Water Sprite Growth, Hardiness & Climate

Water sprite floating on the surface of the water
Make sure to frequently trim your water sprite, as it can grow to cover the entire water surface when floating. Krzysztof Ziarnek, Kenraiz, CC BY-SA 4.0, via Wikimedia Commons

Water sprite is well known for its quick growth rate, reaching a maximum size of around 70cm when planted, although the average size is between 30-60cm. When floating, this plant can grow to cover the entire water surface depending on the aquarium size. So, it is very important to keep control of the water sprite’s growth through frequent trimming.

As water sprite is pan-tropical, it is found in most tropical areas in both hemispheres! You might be wondering how water sprite can survive in such a wide range of habitats, and this is due to its excellent versatility and high survival rates. Water sprite can withstand hardiness zones between 9-11 USDA, and is most commonly found in stagnant water bodies such as swamps and marshes, making it perfect for aquariums and manmade ponds.

How to Plant Water Sprite

Water sprite plant in soil
As water sprite is hardy, any substrate will satisfy this plant. Show_ryu, CC BY-SA 3.0, via Wikimedia Commons

So, how do we plant this beautiful species? As previously stated, one main attraction of water sprite is that it can either be planted or float on the water surface. Floating water sprite can add lovely texture and depth to your aquarium or pond, whereas planted water sprite can create a dense background.

If you choose to plant your water sprite, first start with 2 – 3 inches of a substrate of your choice along the bottom. Create a small hole in the substrate, then place the plant into it. Make sure to cover the roots completely, but not too deeply, as this can lead to rotting.  Fill the hole back up with substrate to secure the submerged plant.

Due to water sprite’s hardiness and the fact that they mainly feed through their leaves, any substrate will satisfy this plant. However, in an aquarium, it is best to have a nutrient-rich substrate to ensure the plant can uptake all the nutrients it requires.
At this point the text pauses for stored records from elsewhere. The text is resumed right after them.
-- ==== Sys2Proof/Tests/Slice0.lean ====
section
/-! SUPPORT. A witness for the hypotheses of every clause of every obligation, values of the spec's worked examples, and an ill-formed command for
each check. -/

namespace Sys2Proof.Tests
set_option Elab.async false
open Sys2Proof.Machine

/-! ## Small states -/

/-- A lane group in service, device-to-host when `d`. -/
def lanes (d : Bool) : Grp :=
  { gst := .active, dir := d, pll := true, eqDone := true, trained := true, carry := 0xFFFF, spare := some 16, inSvc := true }

/-- The stack in RUN with sixteen groups in service, the link up, and channel 31 and its slice in service. -/
def up : State :=
  let s : State := { State.reset with
    pck := { pow := .run, vbkp := true, mainGood := true }
    link := { grp := (List.range 16).map fun g => (g, lanes (decide (8 ≤ g))), up := true, everUp := true, homeH := some 0, homeD := some 8
              cfgRx := some (4096, 128), cfgSent := true, vc1Avail := 4096, vc2Avail := 128 } }
  let s := (s.wr F.DMC_STAT_CSTATE 2 31).wr F.SCC_STAT_SSTATE ssOn 31
  ((s.wr F.MGT_STAT_A_STATE 2).wr F.MGT_STAT_B_STATE 3).wr F.SVC_STAT_MEM_RDY 1

/-- The stack in RUN with Cox A active, before any training. -/
def served : State := { State.reset.wr F.MGT_STAT_A_STATE 2 with pck := { pow := .run } }

/-- In another power state. -/
def inPow (p : Pow) (s : State) : State := { s with pck.pow := p }
/-- In a step of the cold boot. -/
def inStep (n : Nat) (s : State) : State := { s with pck := { s.pck with pow := .boot, step := n } }
/-- Mailbox `m` holds a command. -/
def command (m opc lease : Nat) (p : List Byte) (s : State) : State :=
  (setMstate s m 2).modMbx m fun x => { x with
    cmd := bufPut [] 0 (leBytes 4 opc ++ leBytes 4 p.length ++ leBytes 4 lease ++ leBytes 4 0 ++ p) }
/-- Mailbox `m` holds the lease of a resource under 77. -/
def leased (i m : Nat) (s : State) : State :=
  { s.wr F.MGT_LEASE_HOLDER m i with mgt.leases := SMap.set s.mgt.leases i (77, 10 ^ 12) }
/-- Group `g` changed. -/
def withGrp (g : Nat) (f : Grp → Grp) (s : State) : State := s.modGrp g f
/-- Group `g` in a state of Table 2.3, out of service. -/
def groupIn (g : Nat) (st : GState) (s : State) : State := s.modGrp g fun x => { x with gst := st, inSvc := false }
/-- Domain 0 is enabled, with bow numbers 0 to 255 and one region of sixteen blocks. -/
def mapped (s : State) : State :=
  ((((((s.wr F.RQE_DOM_CTL_EN 1 0).wr F.RQE_DOM_CTL_RB_CAP 64 0).wr F.REG_BOW_EN_BOW_EN 1 0).wr F.REG_BOW_BOW_LAST 255 0).wr F.RQE_RGN_A_EN 1 0).wr
    F.RQE_RGN_A_WR 1 0).wr F.RQE_RGN_B_SIZE_M1 15 0
/-- The request buffer holds these entries. -/
def holds (rs : List Req) (s : State) : State := { s with rqe := { s.rqe with reqs := rs, nextId := 16 } }
/-- A request of domain 0 with an admission number and an operation, of device address 0. -/
def req (id : Nat) (o : ROp) (opc : Nat) : Req := { id := id, op := o, p := { opc := opc, tag := id } }
/-- Channel 31 has this controller, its ranks in ACT. -/
def chan (d : Dmc) (s : State) : State :=
  (List.range 4).foldl (fun t r => t.wr F.DMC_RANK_STAT_PSTATE 1 31 r) { s with dmc := [(31, d)] }
/-- Channel 31 has these lines. -/
def lines (x : TsvCh) (s : State) : State := { s with tsv.ch := [(31, x)] }
/-- The fault log holds one record, in its last entry, and LOG_READ is in hand. -/
def logged : State :=
  { command 0 0xB00 0 (leBytes 4 0 ++ leBytes 1 63) served with
    pst.mram := [(0x0E0000 + 16 * 8191, 0xFFFFFFFF), (0x0E0000 + 16 * 8191 + 15, crcWords (0xFFFFFFFF :: List.replicate 14 0))] }
theorem logged_records : b4 (cmdPayload logged 0) 0 < (logRecords logged).length := by
  have h : b4 (cmdPayload logged 0) 0 = 0 := by decide +kernel
  have h2 : (logEntry logged ((logged.rd F.FCR_LOG_LOG_HEAD + 8192 - (8192 - 8191)) % 8192)
      ((logged.rd F.FCR_LOG_SEQ_RSEQ_NEXT + 2 ^ 32 - (8192 - 8191)) % 2 ^ 32)).isSome = true := by decide +kernel
  obtain ⟨x, hx⟩ := Option.isSome_iff_exists.mp h2
  rw [h, List.length_pos_iff_exists_mem]
  exact ⟨x, List.mem_filterMap.mpr ⟨8191, List.mem_range.mpr (by decide), hx⟩⟩
/-- A fill frame of 4,096 bytes and their metadata that carries a CRC, all bytes zero. -/
def block (crc : Nat) : List Byte := List.replicate 12 0 ++ leBytes 4 crc ++ List.replicate 4160 0
theorem block_length (n : Nat) : (block n).length = 4176 := by
  rw [block, List.length_append, List.length_append, List.length_replicate, List.length_replicate]; rfl
theorem block_carries (n : Nat) : (block n).drop 16 = List.replicate 4160 0 :=
  List.drop_left (l₁ := List.replicate 12 (0 : Byte) ++ leBytes 4 n)
theorem block_stores (n : Nat) (h : n < 2 ^ 32) : leAt (block n) 12 4 = n := by
  have : (block n).drop 12 = leBytes 4 n ++ List.replicate 4160 0 := by
    rw [block, List.append_assoc]; exact List.drop_left (l₁ := List.replicate 12 (0 : Byte))
  rw [leAt, slice, this]
  simp only [leBytes, List.cons_append, List.take_succ_cons, List.take_zero, List.nil_append, List.length_cons, List.length_nil, Nat.sub_self,
    List.replicate_zero, List.append_nil, leNat, BitVec.toNat_ofNat, Nat.reduceAdd, Nat.reducePow] at *
  omega
theorem crc_lt (l : List Byte) : crc32 l < 2 ^ 32 := by
  have hb : ∀ c b, c < 2 ^ 32 → crcBit c b < 2 ^ 32 := by
    intro c b h
    unfold crcBit
    split
    · exact Nat.xor_lt_two_pow (by omega) (by decide)
    · exact Nat.lt_of_le_of_lt (Nat.div_le_self c 2) h
  have hf : ∀ (ks : List Nat) (n c : Nat), c < 2 ^ 32 → ks.foldl (fun c k => crcBit c (bit n k)) c < 2 ^ 32 := by
    intro ks
    induction ks with
    | nil => exact fun _ _ h => h
    | cons k ks ih => exact fun n c h => ih n _ (hb _ _ h)
  have hl : ∀ (l : List Byte) (c : Nat), c < 2 ^ 32 → l.foldl crcByte c < 2 ^ 32 := by
    intro l
    induction l with
    | nil => exact fun _ h => h
    | cons b l ih => exact fun c h => ih _ (hf _ _ _ h)
  exact Nat.xor_lt_two_pow (hl _ _ (by decide)) (by decide)
/-- The CRC of the bytes of `block`. -/
def zeroCrc : Nat := crc32 (List.replicate 4160 0)
theorem block_right : crc32 ((block zeroCrc).drop 16) = leAt (block zeroCrc) 12 4 := by
  rw [block_carries, block_stores zeroCrc (crc_lt _), zeroCrc]
theorem block_wrong : crc32 ((block ((zeroCrc + 1) % 2 ^ 32)).drop 16) ≠ leAt (block ((zeroCrc + 1) % 2 ^ 32)) 12 4 := by
  rw [block_carries, block_stores _ (Nat.mod_lt _ (by decide)), zeroCrc]
  have h := crc_lt (List.replicate 4160 0)
  generalize crc32 (List.replicate 4160 0) = c at *
  omega

/-! ## Values of the spec's worked examples -/

/-- The state after a step. -/
def after (a : Host.Outcome State Fault Refusal) : State := match a with
  | .next t => t
  | _ => State.reset

theorem test_no_command_waits_at_reset : State.reset.pending = [] := by decide

/-- No row of the table gives bits. -/
theorem test_no_word_spells_a_command : decodeTableWord 16 0x4B04 = none := by decide

theorem test_commands_leave_in_order :
    (after (step { State.reset with pending := [.keepAliveBurst 0, .stkWakeRise, .leaseExpiry] })).pending = [.stkWakeRise, .leaseExpiry] := by decide +kernel

/-- The check value of the IEEE 802.3 CRC (R52). -/
theorem test_crc_check_value : crc32 [0x31, 0x32, 0x33, 0x34, 0x35, 0x36, 0x37, 0x38, 0x39] = 0xCBF43926 := by decide +kernel

/-- Chapter 4: the bytes of D3's read of 128 bytes. -/
theorem test_read_packet :
    vc0Of [0x00, 0x07, 0x00, 0x13, 0x02, 0x04, 0xC8, 0x10, 0x80, 0x56, 0x34, 0x12, 0, 0, 0, 0] =
      { opc := 0, tag := 7, dom := 3, len := 1, bow := 0x0402, dl := 200, ord := true, addr := 0x12345680 } := by decide +kernel

/-- Chapter 4: the headers of DATA flits 300 and 301. -/
theorem test_flit_headers : leAt (flitBytes 300 1 []) 0 2 = 0x4B04 ∧ leAt (flitBytes 301 1 []) 0 2 = 0x4B44 := by decide +kernel

/-- Chapter 4: the header of the CPLD128 with OK_CORRECTED. -/
theorem test_completion_header : cplHeader 0x42 7 3 1 0 = [0x42, 0x07, 0x00, 0x13, 0, 0, 0, 0] := by decide

/-- Chapter 3: byte 161 of a flit travels on logical lane 0. -/
theorem test_lane_of_byte : laneOfByte 161 = 0 := by decide

/-- Chapter 5: D3's read of 128 bytes at 0x1234_5680. -/
theorem test_region_of_the_read :
    runsOf (((((((State.reset.wr F.RQE_RGN_A_EN 1 5).wr F.RQE_RGN_A_RDOM 3 5).wr F.RQE_RGN_A_DBASE 0x91 5).wr F.RQE_RGN_B_SIZE_M1 0x1F 5).wr
      F.RQE_RGN_B_PBASE 0x5000 5))) .rd { opc := 0, dom := 3, len := 1, addr := 0x12345680 } = some [(0x0A00145680 / 64, 2)] := by decide +kernel

theorem test_channel_of_the_read : mapDev State.reset 0x0A00145680 = (17, 0x5000A280) := by decide +kernel

theorem test_place_of_the_read :
    sectorInRow 0x5000A280 = 10 ∧ rowOf 0x5000A280 = 10240 ∧ rankOf 0x5000A280 = 1 ∧ bankInRank 0x5000A280 = 1 ∧ setOf 0x5000A280 = 325 ∧
    tagOf 0x5000A280 = 0xA00 := by decide +kernel

/-- Chapter 6: budgets and grants of four reservations. -/
def reserved : State :=
  [(1, 1, 700000), (2, 1, 500000), (3, 0, 600000), (4, 0, 300000)].foldl
    (fun s e => ((s.wr F.REG_RSV_A_EN 1 e.1).wr F.REG_RSV_A_RKIND e.2.1 e.1).wr F.REG_RSV_A_RQ_RATE e.2.2 e.1) State.reset

theorem test_budget : budget 2569333 = 2183933 ∧ (grantsFor reserved 2569333).2 = false := by decide +kernel

theorem test_grants :
    (grantsFor reserved 1889216).1.take 4 = [(1, 700000), (2, 500000), (3, 434287), (4, 217143)] ∧ (grantsFor reserved 1889216).2 = true := by decide +kernel

/-- Chapter 10: `SYND` 0x0345 is two errors, at positions 20 and 57. -/
theorem test_two_errors : syndWord (2 ^ 20 + 2 ^ 57) = 0x0345 := by decide +kernel

theorem test_two_errors_corrected : bchDec (2 ^ 20 + 2 ^ 57) = .fix [20, 57] := by decide +kernel

/-- Chapter 13: D5 reads RQE[3]_DOM_USE. -/
theorem test_offset_names_a_register : regAt 0x00A0134 = some (.RQE_DOM_USE, 3, 0) := by decide +kernel

theorem test_another_domains_register :
    let t := after (exec (.rreg 7 5 0x21#16 0xA0134#24) up)
    t.rd F.GLB_LAS_LA_RES 5 = 5 ∧ t.rd F.GLB_LAS_LA_WR 5 = 0 ∧ t.rd F.GLB_LAS_LA_OFS 5 = 0x2804D := by decide +kernel

/-- Chapter 18: PWR_ENTER for SLEEP against a vote of D4. -/
theorem test_entry_refused :
    let t := after (exec (.pwrEnter 0) (command 0 0x800 77 [1] (leased 4 0 (served.wr F.PCK_VOTE_NOSLEEP 1 4))))
    (t.mbx 0).await = .due .busy 0x401 [] := by decide +kernel

/-- Chapter 19: theta for Jaold sensor 7 at 103.75 °C, and the window of the throttle meter. -/
def hot (t theta : Nat) : State :=
  { (inPow .run State.reset) with
    thm.temp := ((List.range 50).map fun n => (n, if n = 7 then (t, true) else (16 * 40, true))), reg.thetaNext := theta }

theorem test_theta : nextTheta (hot 1660 40) (excess (hot 1660 40)).1 = 300 ∧ nextTheta (hot 1616 300) (excess (hot 1616 300)).1 = 290 := by decide +kernel

theorem test_throttle_meter : meterLimit { State.reset with reg.theta := 300 } = 2293760 := by decide +kernel

/-! ## Ill-formed commands -/

/-- Ill-formed commands, one for each check of `Instr.wf` on these operands. -/
def illFormedStarts : List Instr :=
  [.powerOnResetRelease [128] [] 0 false [] [], .powerOnResetRelease [] [8] 0 false [] [], .powerOnResetRelease [] [] 0 false [2 ^ 22] [],
   .powerOnResetRelease [] [] 0 false [] [2 ^ 22], .bistBlockEnd 0 false 0 0 0 0 [(0, 32, 0)], .rankTrainingEnd 0 true 0 0 0 [],
   .rankTrainingEnd 0 true 0 0 0 (List.replicate 84 64), .initFillEnd [] [] [], .initFillEnd (List.replicate 96 64) [] [],
   .initFillEnd (List.replicate 96 0) [32] [], .initFillEnd (List.replicate 96 0) [] [{ ch := 32, bank := 0, row := 0, k := 0, beat := 0, err := 0, again := true }],
   .initFillEnd (List.replicate 96 0) [] [{ ch := 0, bank := 128, row := 0, k := 0, beat := 0, err := 0, again := true }]]

/-- A slot result. -/
def slotOf (lanes preset : Nat) (ctle dfe slips skew : List Nat) : SlotResult :=
  { lanes := lanes, preset := preset, ctle := ctle, dfe := dfe, slips := slips, skew := skew }

/-- Seventeen times the same value. -/
def each (v : Nat) : List Nat := List.replicate 17 v

/-- Ill-formed commands, one for each check of `Instr.wf` on these operands. -/
def illFormedLanes : List Instr :=
  [.trainingSlotEnd 0 (slotOf (2 ^ 17) 0 (each 0) (each 0) (each 0) (each 0)), .trainingSlotEnd 0 (slotOf 0 10 (each 0) (each 0) (each 0) (each 0)),
   .trainingSlotEnd 0 (slotOf 0 0 (each 64) (each 0) (each 0) (each 0)), .trainingSlotEnd 0 (slotOf 0 0 (each 0) (each 64) (each 0) (each 0)),
   .trainingSlotEnd 0 (slotOf 0 0 (each 0) (each 0) [] (each 0)), .trainingSlotEnd 0 (slotOf 0 0 (each 0) (each 0) (each 32) (each 0)),
   .trainingSlotEnd 0 (slotOf 0 0 (each 0) (each 0) (each 0) []),
   .flitReceive 0 [], .status 0 1 [] 0 0, .status 0 1 [1024] 0 0]

/-- Ill-formed commands, one for each check of `Instr.wf` on these operands. -/
def illFormedPackets : List Instr :=
  [.wr { grp := 0, tag := 0, dom := 0 } 0 false true [] (List.replicate 64 0), .wr { grp := 0, tag := 0, dom := 0 } 1 false false [] (List.replicate 64 0),
   .wrp { grp := 0, tag := 0, dom := 0 } 0 [], .reservedVc0Opcode { grp := 0, tag := 0, dom := 0 } 0x10 0, .reservedVc2Opcode 0 0x50 0,
   .mbxWr 0 0 0 0 1 [], .requestIssue 0 [3], .completionPlace 0 0 (.alone [3]), .readDataReturn 0 [2 ^ 80], .atomicPerform 0 0 [2 ^ 80], .mergePerform 0 0 [2 ^ 80],
   .reportBurstReceive 0 0 [2 ^ 80], .scrubStep 0 [2 ^ 80], .scrubWriteback 0 [2 ^ 80], .sliceFault 0 0, .eventRaise 0 0 [0, 0, 0, 0, 0]]
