-- ==== Sys2Proof/Machine/State.lean ====
section
/-! DEFINITION. The whole state of the core (spec 10_state.md R20), the reasons a step can stop, and the
state right after reset (R38, R200). -/

namespace Sys2Proof.Machine

/-- `MEM` as (address, byte) pairs, addresses strictly rising, no entry equal to what an unlisted
address reads as (`backgroundByte` in Ops.lean: the reset contents of R38). Addresses are below 4096. -/
abbrev Memory := List Host.Cell

/-- `FB`: 32 rows of 64 one-bit pixels (R29, R150). Row `py` and column `px` are read by
`Framebuffer.pixel`; the storage order is not architectural. -/
abbrev Framebuffer := Vector (Vector Bool 64) 32

/-- `KEY[0..15]` (R31): true is pressed. -/
abbrev KeyLatch := Vector Bool 16

/-- The causes of R170. -/
inductive FaultCause where
  /-- Code 1: the fetched word matches no row of R75 (R173). -/
  | decodeFault
  /-- Code 2: `2nnn` with `SP` = 16 (R174). -/
  | stackOverflow
  /-- Code 3: `00EE` with `SP` = 0 (R175). -/
  | stackUnderflow
  /-- Code 4: a `load` that passes 0xFFF (R176). -/
  | loadFault
  deriving DecidableEq, Repr

/-- The record `(cause, opcode, pc)` of R32. -/
structure FaultRecord where
  cause : FaultCause
  opcode : Word
  pc : Word
  deriving DecidableEq, Repr

/-- The complete state of R20, and the model's own draw counter. -/
structure State where
  /-- `V0`..`VF`; `VF` is `V[15]` (R21, R22). -/
  v : Vector Byte 16
  /-- `I` (R23). -/
  i : Word
  /-- `PC` (R24): the full 16 bits, reduced modulo 4096 only at fetch. -/
  pc : Word
  /-- `STACK[0..15]` (R26). -/
  stack : Vector Word 16
  /-- `SP`, the number of return addresses on the stack, 0..16 (R27). -/
  sp : Fin 17
  /-- `DT` (R28). -/
  dt : Byte
  /-- `ST` (R28). -/
  st : Byte
  /-- `FB` (R29). -/
  fb : Framebuffer
  /-- `DIRTY` (R30). -/
  dirty : Bool
  /-- `KEY` (R31). -/
  key : KeyLatch
  /-- `FAULT` (R32): `none`, or the record of the fault that halted the core. -/
  fault : Option FaultRecord
  /-- `MEM` (R33, R50). -/
  mem : Memory
  /-- The MODEL's own field, not the spec's: how many draws `Cxkk` has consumed, so that each execution
  reads a fresh `Config.draw` (R34 (a), R133; assumption log 3). -/
  draws : Nat
  deriving DecidableEq, Repr

/-- A reason for the machine to stop. There is none: a fault of R170 is not a stop of the model but a
NEXT state in which `FAULT` is written (R171), and a step of a halted core changes nothing (R172). So
nothing raises one, and no run of the model ends here. -/
inductive Fault where
  deriving DecidableEq, Repr

/-- A reason for the model to give an instruction no meaning. -/
inductive Refusal where
  /-- Raised by an arm of `exec` whose instruction has no meaning yet. Safe: a run stops there. No arm
  of this model raises it. -/
  | notModelled (mnemonic : String)
  deriving DecidableEq, Repr

/-- The state right after reset (R38, R200) with the font of `backgroundByte` installed and an empty
program image: every register, slot, timer, pixel, flag and key 0, `PC` = 0x0200, `FAULT` none, and no
memory byte different from its reset content. -/
def State.reset : State where
  v := Vector.replicate 16 0
  i := 0
  pc := 0x0200
  stack := Vector.replicate 16 0
  sp := 0
  dt := 0
  st := 0
  fb := Vector.replicate 32 (Vector.replicate 64 false)
  dirty := false
  key := Vector.replicate 16 false
  fault := none
  mem := []
  draws := 0

end Sys2Proof.Machine
end

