-- ==== Sys2Proof/Machine/Alu.lean ====
section
/-! DEFINITION. The meanings of the register, arithmetic, logic and random instructions (spec 41_alu.md R120
to R133). Operands are read from the state at the start of the step; the flag is written last (R121). -/

namespace Sys2Proof.Machine

/-- `6xkk` LD Vx, kk (R122). -/
def execLdVxKk (x : Reg) (kk : Byte) (s : State) : Host.Outcome State Fault Refusal :=
  .next (s.setReg x kk).advance

/-- `7xkk` ADD Vx, kk (R123): wraps modulo 256 and leaves `VF` alone. -/
def execAddVxKk (x : Reg) (kk : Byte) (s : State) : Host.Outcome State Fault Refusal :=
  .next (s.setReg x (s.reg x + kk)).advance

/-- `8xy0` LD Vx, Vy (R124). -/
def execLdVxVy (x y : Reg) (s : State) : Host.Outcome State Fault Refusal :=
  .next (s.setReg x (s.reg y)).advance

/-- `8xy1` OR Vx, Vy (R125): `VF` is not written. -/
def execOrVxVy (x y : Reg) (s : State) : Host.Outcome State Fault Refusal :=
  .next (s.setReg x (s.reg x ||| s.reg y)).advance

/-- `8xy2` AND Vx, Vy (R126): `VF` is not written. -/
def execAndVxVy (x y : Reg) (s : State) : Host.Outcome State Fault Refusal :=
  .next (s.setReg x (s.reg x &&& s.reg y)).advance

/-- `8xy3` XOR Vx, Vy (R127): `VF` is not written. -/
def execXorVxVy (x y : Reg) (s : State) : Host.Outcome State Fault Refusal :=
  .next (s.setReg x (s.reg x ^^^ s.reg y)).advance

/-- `8xy4` ADD Vx, Vy (R128). -/
def execAddVxVy (x y : Reg) (s : State) : Host.Outcome State Fault Refusal :=
  .next (s.setRegThenFlag x (s.reg x + s.reg y) (carryOut (s.reg x) (s.reg y))).advance

/-- `8xy5` SUB Vx, Vy (R129). -/
def execSubVxVy (x y : Reg) (s : State) : Host.Outcome State Fault Refusal :=
  .next (s.setRegThenFlag x (s.reg x - s.reg y) (noBorrow (s.reg x) (s.reg y))).advance

/-- `8xy6` SHR Vx (R130): `Vy` is neither read nor written, whatever `y` is. -/
def execShrVx (x _y : Reg) (s : State) : Host.Outcome State Fault Refusal :=
  .next (s.setRegThenFlag x (s.reg x >>> 1) (bitOutRight (s.reg x))).advance

/-- `8xy7` SUBN Vx, Vy (R131). -/
def execSubnVxVy (x y : Reg) (s : State) : Host.Outcome State Fault Refusal :=
  .next (s.setRegThenFlag x (s.reg y - s.reg x) (noBorrow (s.reg y) (s.reg x))).advance

/-- `8xyE` SHL Vx (R132): `Vy` is neither read nor written, whatever `y` is. -/
def execShlVx (x _y : Reg) (s : State) : Host.Outcome State Fault Refusal :=
  .next (s.setRegThenFlag x (s.reg x <<< 1) (bitOutLeft (s.reg x))).advance

/-- `draw8()`: the next draw, a free value (R133; assumption log 3). -/
def State.nextDraw (s : State) : Byte := Config.draw s.draws

/-- The state that has consumed a draw, so that the next one is another. -/
def State.drawTaken (s : State) : State := { s with draws := s.draws + 1 }

/-- `Cxkk` RND Vx, kk (R133): the random byte is a free value, so nothing is known of the result but
that it has no bit `kk` lacks. -/
def execRndVxKk (x : Reg) (kk : Byte) (s : State) : Host.Outcome State Fault Refusal :=
  .next (s.drawTaken.setReg x (s.nextDraw &&& kk)).advance

end Sys2Proof.Machine
end

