-- ==== Sys2Proof/Machine/IndexMemory.lean ====
section
/-! DEFINITION. The meanings of the index register, load and store instructions (spec 42_index_memory.md
R140 to R146). None of them changes `I` by an access, and every access wraps at 4096 (R140). -/

namespace Sys2Proof.Machine

/-- `Annn` LD I, nnn (R141). -/
def execLdINnn (nnn : Addr) (s : State) : Host.Outcome State Fault Refusal :=
  .next (s.setI (addrOperand nnn)).advance

/-- `Fx1E` ADD I, Vx (R142): masked to 12 bits; `VF` is not written. -/
def execAddIVx (x : Reg) (s : State) : Host.Outcome State Fault Refusal :=
  .next (s.setI (maskedIndexSum s.i (s.reg x))).advance

/-- `Fx29` LD F, Vx (R143). -/
def execLdFVx (x : Reg) (s : State) : Host.Outcome State Fault Refusal :=
  .next (s.setI (glyphAddr (s.reg x))).advance

/-- `Fx33` LD B, Vx (R144): hundreds, tens and ones to `I`, `I + 1` and `I + 2`. -/
def execLdBVx (x : Reg) (s : State) : Host.Outcome State Fault Refusal :=
  .next (s.storeBytes (s.dataAddr 0) (bcdDigits (s.reg x))).advance

/-- `Fx55` LD [I], Vx (R145): `V0`..`Vx` to `I`..`I + x`. -/
def execLdImemVx (x : Reg) (s : State) : Host.Outcome State Fault Refusal :=
  .next (s.storeBytes (s.dataAddr 0) ((regsUpTo x).map s.reg)).advance

/-- `V[i] <- MemRead(I + i, 1)` for each register of the list, in its order (R146). -/
def State.loadRegs (s : State) : List Reg → State
  | [] => s
  | r :: rs => State.loadRegs (s.setReg r (s.readByte (s.dataAddr r.val))) rs

/-- `Fx65` LD Vx, [I] (R146): `I`..`I + x` to `V0`..`Vx`. -/
def execLdVxImem (x : Reg) (s : State) : Host.Outcome State Fault Refusal :=
  .next (s.loadRegs (regsUpTo x)).advance

end Sys2Proof.Machine
end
Water sprite is great for reproduction, as you can simply take a clipping from the mother plant and either replant it in a substrate or let it float. Water sprite can easily survive while floating, and adds beautiful color to the water surface as well as adding depth. You can drop cuttings onto the surface of the water and then allow them a couple of days to grow roots, which will fall slightly below them. The floating water sprite absorbs the necessary nutrients directly from the water. Another benefit of having floating water sprite in an aquarium is that the leaves will grow larger due to being closer to the source of light, increasing the rate of photosynthesis.

How to Care For Water Sprite

Water sprite planted in the ground next to other plants
Try to keep the soil pH around neutral to slightly acidic, so you don’t damage your water sprite. Forest & Kim Starr, CC BY 3.0 US, via Wikimedia Commons

Water sprite prefers low to moderate light conditions, so it would be ideal to place them between the middle to the back of a fish tank or pond. Another benefit of this placement is that this plant will grow upwards at first, therefore avoiding the delicate leaves from becoming damaged by the power filter.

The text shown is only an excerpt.